[Opening Records provided section]

/-- Writing bits moves nothing of a legal ENC but its writer. -/
theorem EncOk.of_writerKeeps {u : EncUnit} (h : EncOk u) {y : EncSide} (hy : WriterKeeps u y) : EncOk y.unit := by
  obtain ⟨hw, hl, hh, hf, hp⟩ := hy
  have hiv : encInterval y.unit = encInterval u := by simp only [encInterval, hl, hh]
  exact ⟨by rw [hp]; exact h.phase, by rw [hp, hf]; exact h.table, by rw [hp, hiv]; exact h.interval, fun _ => hw⟩

/-- The EOF flush ends Done, with the table and the interval it started from (R179). -/
theorem encFinish_ends {x : EncSide} (ht : TableOk x.unit.freqs) (hi : IntervalOk (encInterval x.unit))
    (hw : WriterOk x.unit) : Ends (fun y => EncOk y.unit) (encFinish x) := by
  have hstart : WriterKeeps (beginFlush x).unit (beginFlush x) := ⟨⟨hw.count, hw.bits⟩, rfl, rfl, rfl, rfl⟩
  refine ends_andThen (emitWithPending_ends _ hstart) fun _ y hy => ends_andThen (writerFlush_ends hy) fun _ z hz => ?_
  obtain ⟨hzw, hl, hh, hf, _⟩ := hz
  have hiv : encInterval z.unit = encInterval x.unit := by simp only [encInterval, hl, hh]; rfl
  refine ⟨by simp, fun _ => ?_, fun _ => ?_, fun _ => ⟨hzw.count, hzw.bits⟩⟩
  · show TableOk z.unit.freqs
    rw [hf]; exact ht
  · show IntervalOk (encInterval z.unit)
    rw [hiv]; exact hi

/-- Coding a symbol from a legal Active ENC never breaks and ends in a legal one, Done after EOF (R178, R182, R183). -/
theorem encodeSymbol_ends {sym : Nat} {x : EncSide} (h : EncOk x.unit) (hp : x.unit.phase = .active) (hs : sym ≤ 256) :
    Ends (fun y => EncOk y.unit) (encodeSymbol sym x) := by
  have hst : holdsStream x.unit.phase := .inl hp
  obtain ⟨t', iv, _, hok, hn, hwide, _⟩ := encNarrow_ok (h.table hst) (h.interval hst) hs
  have hstart : Renorming (setEncInterval { x.unit with freqs := t' } iv) 15
      { x with unit := setEncInterval { x.unit with freqs := t' } iv } :=
    ⟨⟨(h.writer hst).count, (h.writer hst).bits⟩, by simp only [setEncInterval_low, setEncInterval_high]; omega,
      range_of_narrowed hwide, rfl, rfl⟩
  simp only [encodeSymbol, hn, lift_ok]
  refine ends_andThen (encRenorm_ends 15 _ hstart (by decide)) fun _ y hy => ?_
  obtain ⟨hw, hi, hf, hph⟩ := hy
  have ht : TableOk y.unit.freqs := by rw [hf]; exact hok
  split
  · exact encFinish_ends ht hi hw
  · exact ⟨by rw [hph]; exact h.phase, fun _ => ht, fun _ => hi, fun _ => hw⟩

/-! ### DEC's pseudocode ends in a legal unit -/

theorem decOk_unspecified (d : Nat) {p : Phase} (hf : p ≠ .flushing) (hn : ¬holdsStream p) :
    DecOk (unspecifiedDec d p) :=
  ⟨hf, unspecifiedDec_padUsed d p, fun h => absurd h hn, fun h => absurd h hn, fun h => absurd h hn,
    fun h => absurd h hn⟩

theorem onDecTable_ends {f : Table → Except Fault (Operand × Table)} {x : DecSide} (h : DecOk x.unit)
    (hf : KeepsTable f x.unit.freqs) : Ends (fun y => DecOk y.unit) (onDecTable f x) := by
  obtain ⟨d, t', hr, hok⟩ := hf
  simp only [onDecTable, hr, lift_ok]
  exact ⟨h.phase, h.pad, fun _ => hok, h.interval, fun hs => ⟨(h.value hs).fromLow, (h.value hs).toHigh⟩,
    fun hs => ⟨(h.reader hs).count, (h.reader hs).ended⟩⟩

theorem DecOk.readerBounds {x : DecSide} (h : DecOk x.unit) (hs : holdsStream x.unit.phase) : ReaderBounds x :=
  ⟨h.reader hs, h.pad⟩

/-- ReadBits(n) and what follows it: the result has `n` bits, and only the reader moved (R104). -/
theorem readBits_ends {β : Type} {n : Nat} {x : DecSide} {Q : DecSide → Prop} {K : Nat → DecSide → Run DecSide β}
    (h : ReaderBounds x) (hk : ∀ v y, v < 2 ^ n → ReaderFrame x y → ReaderBounds y → Ends Q (K v y)) :
    Ends Q ((readBits n x).andThen K) := by
  have hv := readBitsFrom_value n 0 0 x (by decide)
  have hf := readBitsFrom_stops n 0 x
  have hb := readBitsFrom_bounds n 0 h
  unfold readBits
  cases hr : readBitsFrom n 0 x with
  | done v y =>
    rw [hr] at hv hf hb
    exact hk v y (by simpa using hv) hf hb
  | raised e y => trivial
  | waiting y => trivial
  | broken f => rw [hr] at hv; exact hv

/-- Reading bits moves nothing of a legal DEC but its reader. -/
theorem DecOk.of_readerFrame {x y : DecSide} (h : DecOk x.unit) (hf : ReaderFrame x y) (hb : ReaderBounds y) :
    DecOk y.unit := by
  obtain ⟨hunit, _⟩ := hf
  obtain ⟨hr, hpad⟩ := hb
  rw [hunit] at hr hpad ⊢
  exact ⟨h.phase, hpad, h.table, h.interval, fun hs => ⟨(h.value hs).fromLow, (h.value hs).toHigh⟩, fun _ => hr⟩

/-- Priming a fresh DEC never breaks: every value lies in the full interval (R200, R201). -/
theorem primeValue_ends (u : DecUnit) (src : Source) :
    Ends (fun y => DecOk y.unit) (primeValue ⟨startDec u, src⟩) := by
  have hstart : ReaderBounds ⟨startDec u, src⟩ := ⟨⟨by simp, fun _ => by simp⟩, by simp⟩
  refine readBits_ends hstart fun v y hv hf hb => ?_
  rw [narrowTo_ok (show v < 2 ^ 32 from hv), lift_ok]
  obtain ⟨hunit, _⟩ := hf
  obtain ⟨hr, hpad⟩ := hb
  rw [setValue, hunit]
  rw [hunit] at hr hpad
  refine ⟨by simp, hpad, fun _ => freshTable_ok, fun _ => fullInterval_ok, fun _ => ⟨?_, ?_⟩,
    fun _ => ⟨hr.count, hr.ended⟩⟩
  · exact Nat.zero_le _
  · exact Nat.le_pred_of_lt (BitVec.ofNat 32 v).isLt

theorem finishDec_ok {sym : Nat} {x : DecSide} (h : DecOk x.unit) (hs : holdsStream x.unit.phase) :
    DecOk (finishDec sym x).unit := by
  unfold finishDec
  split
  · exact ⟨by simp, h.pad, fun _ => h.table hs, fun _ => h.interval hs,
      fun _ => ⟨(h.value hs).fromLow, (h.value hs).toHigh⟩, fun _ => ⟨(h.reader hs).count, (h.reader hs).ended⟩⟩
  · exact h

/-- Decoding a symbol from a legal Active DEC never breaks and ends in a legal one (R203, R207, R208). -/
theorem decodeSymbol_ends {x : DecSide} (h : DecOk x.unit) (hp : x.unit.phase = .active) :
    Ends (fun y => DecOk y.unit) (decodeSymbol x) := by
  have hst : holdsStream x.unit.phase := .inl hp
  obtain ⟨sym, hsel, hs, h1, h2⟩ := selectSymbol_ok (h.table hst) (h.value hst)
  obtain ⟨t', iv, _, hok, hn, _, _, hwide, hv1, hv2⟩ :=
    decNarrow_ok (h.table hst) (h.interval hst) (h.value hst) hs h1 h2
  have hstart : DecRenorming (setDecInterval { x.unit with freqs := t' } iv) 15
      { x with unit := setDecInterval { x.unit with freqs := t' } iv } :=
    ⟨by simp only [setDecInterval_low, setDecInterval_high]; omega, ⟨hv1, hv2⟩, range_of_narrowed hwide,
      ⟨⟨(h.reader hst).count, (h.reader hst).ended⟩, h.pad⟩, rfl, rfl⟩
  simp only [decodeSymbol, hsel, hn, lift_ok]
  refine ends_andThen (decRenorm_ends 15 _ hstart (by decide)) fun _ y hy => ?_
  obtain ⟨hi, hv, ⟨hr, hpad⟩, hf, hph⟩ := hy
  have hph' : y.unit.phase = x.unit.phase := hph
  have hy : DecOk y.unit :=
    ⟨by rw [hph']; exact h.phase, hpad, fun _ => by rw [hf]; exact hok, fun _ => hi, fun _ => hv, fun _ => hr⟩
  exact finishDec_ok hy (by rw [hph']; exact hst)

/-! ### A command answers a legal state -/

theorem responseOk_respond (d : Operand) (s : State) : ResponseOk (respond d s) :=
  ⟨Nat.zero_le _, fun h => absurd rfl h⟩

/-- An error's response: a code of the table, and DOUT 0 (R73, R231). -/
theorem responseOk_error {t : State} (e : Status) (hs : t.status = statusCode e) (hd : t.dout = 0) : ResponseOk t :=
  ⟨by rw [hs]; cases e <;> decide, fun _ => hd⟩

/-- The invariant but for its clause `Resumable`, which no command needs in order to run. -/
structure Legal (s : State) : Prop where
  response : ResponseOk s
  enc : EncOk (restart s).enc
  dec : DecOk (restart s).dec

/-- A legal state in which no command is in progress. -/
structure Ready (s : State) : Prop where
  waiting : s.waiting = none
  response : ResponseOk s
  enc : EncOk s.enc
  dec : DecOk s.dec

theorem Ready.legal {s : State} (h : Ready s) : Legal s := by
  have hr := restart_none h.waiting
  exact ⟨h.response, by rw [hr]; exact h.enc, by rw [hr]; exact h.dec⟩

theorem reject_ready {s : State} (h : Ready s) (e : Status) : Ready (reject e s) :=
  ⟨h.waiting, responseOk_error e rfl rfl, h.enc, h.dec⟩

/-- The outcome is a next state (no fault, no refusal), and a legal one. -/
def AnswersLegal (o : Host.Outcome State Fault Refusal) : Prop := ∃ t, o = .next t ∧ Legal t

theorem checked_legal {s : State} (h : Ready s) {p : Phase} {ok : Bool} {run : Host.Outcome State Fault Refusal}
    (hrun : p = .active → ok = true → AnswersLegal run) : AnswersLegal (checked p ok s run) := by
  unfold checked
  split
  · split
    · exact hrun ‹_› ‹_›
    · exact ⟨_, rfl, (reject_ready h .badOperand).legal⟩
  · exact ⟨_, rfl, (reject_ready h .badPhase).legal⟩

/-- An ENC command whose run is not broken and completes in a legal unit answers a legal state: where it fails, ENC is
Failed; where it waits, what is legal is the state it started from (log 7). -/
theorem endEnc_legal {s : State} (h : Ready s) (i : Instr) {r : Run EncSide Operand}
    (hr : Ends (fun x => EncOk x.unit) r) : AnswersLegal (endEnc i s r) := by
  cases r with
  | done d x => exact ⟨_, rfl, Ready.legal ⟨h.waiting, responseOk_respond _ _, hr, h.dec⟩⟩
  | raised e x =>
    exact ⟨_, rfl, Ready.legal
      ⟨h.waiting, responseOk_error e rfl rfl, encOk_unspecified _ (by decide) (by simp [holdsStream]), h.dec⟩⟩
  | waiting x => exact ⟨_, rfl, ⟨h.response.code, h.response.result⟩, h.enc, h.dec⟩
  | broken f => exact hr.elim

/-- The same for a DEC command. -/
theorem endDec_legal {s : State} (h : Ready s) (i : Instr) {r : Run DecSide Operand}
    (hr : Ends (fun x => DecOk x.unit) r) : AnswersLegal (endDec i s r) := by
  cases r with
  | done d x => exact ⟨_, rfl, Ready.legal ⟨h.waiting, responseOk_respond _ _, h.enc, hr⟩⟩
  | raised e x =>
    exact ⟨_, rfl, Ready.legal
      ⟨h.waiting, responseOk_error e rfl rfl, h.enc, decOk_unspecified _ (by decide) (by simp [holdsStream])⟩⟩
  | waiting x => exact ⟨_, rfl, ⟨h.response.code, h.response.result⟩, h.enc, h.dec⟩
  | broken f => exact hr.elim

theorem answerRead_ready {s : State} (h : Ready s) (p : Phase) (sel : Nat) (v : Option Nat) :
    Ready (answerRead p sel v s) := by
  obtain ha | ⟨d, ha⟩ | ⟨d, ha⟩ := answerRead_cases p sel v s <;> rw [ha]
  · exact reject_ready h .badOperand
  · exact ⟨h.waiting, responseOk_respond _ _, h.enc, h.dec⟩
  · exact ⟨h.waiting, responseOk_respond _ _, h.enc, h.dec⟩

/-- A table command of ENC: checked, then run on a legal table. -/
theorem encTable_legal {s : State} (h : Ready s) (i : Instr) {ok : Bool} {f : Table → Except Fault (Operand × Table)}
    (hf : ok = true → TableOk s.enc.freqs → KeepsTable f s.enc.freqs) :
    AnswersLegal (checked s.enc.phase ok s (endEnc i s (onEncTable f (encSide s)))) :=
  checked_legal h fun hp hok => endEnc_legal h i (onEncTable_ends h.enc (hf hok (h.enc.table (.inl hp))))

/-- A table command of DEC: checked, then run on a legal table. -/
theorem decTable_legal {s : State} (h : Ready s) (i : Instr) {ok : Bool} {f : Table → Except Fault (Operand × Table)}
    (hf : ok = true → TableOk s.dec.freqs → KeepsTable f s.dec.freqs) :
    AnswersLegal (checked s.dec.phase ok s (endDec i s (onDecTable f (decSide s)))) :=
  checked_legal h fun hp hok => endDec_legal h i (onDecTable_ends h.dec (hf hok (h.dec.table (.inl hp))))

theorem le_of_symbolInRange {sym : Nat} (h : symbolInRange sym = true) : sym ≤ 256 := of_decide_eq_true h

theorem lt_of_scaledInRange {t : Table} {v : Operand} (h : scaledInRange t v = true) : v.toNat < total t :=
  of_decide_eq_true h

/-- Every command answers a legal state from a legal one in which no command is in progress. -/
theorem exec_legal {s : State} (h : Ready s) (i : Instr) : AnswersLegal (exec i s) := by
  cases i with
  | encInit => exact ⟨_, rfl, Ready.legal ⟨h.waiting, responseOk_respond _ _, freshEnc_ok, h.dec⟩⟩
  | encPreload sym => exact encTable_legal h _ fun hok ht => preloadTable_keeps ht (le_of_symbolInRange hok) _
  | encCode sym =>
    exact checked_legal h fun hp hok => endEnc_legal h _ <|
      ends_andThen (encodeSymbol_ends h.enc hp (le_of_symbolInRange hok)) fun _ _ hx => hx
  | encProb sym => exact encTable_legal h _ fun hok ht => probTable_keeps ht (le_of_symbolInRange hok)
  | encSymfor => exact encTable_legal h _ fun hok ht => symforTable_keeps ht (lt_of_scaledInRange hok)
  | encUpdate sym => exact encTable_legal h _ fun hok ht => updateTable_keeps ht (le_of_symbolInRange hok)
  | encRescale => exact encTable_legal h _ fun _ ht => rescaleTable_keeps ht
  | encBits n =>
    exact checked_legal h fun hp _ => endEnc_legal h _ <|
      ends_andThen (writeBits_ends _ n ⟨h.enc.writer (.inl hp), rfl, rfl, rfl, rfl⟩) fun _ _ hx =>
        h.enc.of_writerKeeps hx
  | encBflush =>
    exact checked_legal h fun hp _ => endEnc_legal h _ <|
      ends_andThen (writerFlush_ends ⟨h.enc.writer (.inl hp), rfl, rfl, rfl, rfl⟩) fun _ _ hx => h.enc.of_writerKeeps hx
  | encRdstate sel => exact ⟨_, rfl, (answerRead_ready h _ _ _).legal⟩
  | decInit => exact endDec_legal h _ (ends_andThen (primeValue_ends _ _) fun _ _ hx => hx)
  | decPreload sym => exact decTable_legal h _ fun hok ht => preloadTable_keeps ht (le_of_symbolInRange hok) _
  | decCode =>
    exact checked_legal h fun hp _ => endDec_legal h _ <| ends_andThen (decodeSymbol_ends h.dec hp) fun _ _ hx => hx
  | decProb sym => exact decTable_legal h _ fun hok ht => probTable_keeps ht (le_of_symbolInRange hok)
  | decSymfor => exact decTable_legal h _ fun hok ht => symforTable_keeps ht (lt_of_scaledInRange hok)
  | decUpdate sym => exact decTable_legal h _ fun hok ht => updateTable_keeps ht (le_of_symbolInRange hok)
  | decRescale => exact decTable_legal h _ fun _ ht => rescaleTable_keeps ht
  | decBits n =>
    refine checked_legal h fun hp hok => endDec_legal h _ <|
      readBits_ends (h.dec.readerBounds (x := decSide s) (.inl hp)) fun v y hv hf hb => ?_
    have hn : n ≤ 64 := of_decide_eq_true hok
    have hv64 : v < 2 ^ 64 := hv.trans_le (Nat.pow_le_pow_right (by decide) hn)
    rw [narrowTo_ok hv64, lift_ok]
    exact DecOk.of_readerFrame (x := decSide s) h.dec hf hb
  | decRdstate sel => exact ⟨_, rfl, (answerRead_ready h _ _ _).legal⟩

[Closing Records provided section]

Task statement:
Everything in the material above from the line that has "(R73, R231). -/" through the line that has "Legal s := by" must be duplicated exactly, with no other lines given.

Solution to this exercise:
/-- An error's response: a code of the table, and DOUT 0 (R73, R231). -/
theorem responseOk_error {t : State} (e : Status) (hs : t.status = statusCode e) (hd : t.dout = 0) : ResponseOk t :=
  ⟨by rw [hs]; cases e <;> decide, fun _ => hd⟩

/-- The invariant but for its clause `Resumable`, which no command needs in order to run. -/
structure Legal (s : State) : Prop where
  response : ResponseOk s
  enc : EncOk (restart s).enc
  dec : DecOk (restart s).dec

/-- A legal state in which no command is in progress. -/
structure Ready (s : State) : Prop where
  waiting : s.waiting = none
  response : ResponseOk s
  enc : EncOk s.enc
  dec : DecOk s.dec

theorem Ready.legal {s : State} (h : Ready s) : Legal s := by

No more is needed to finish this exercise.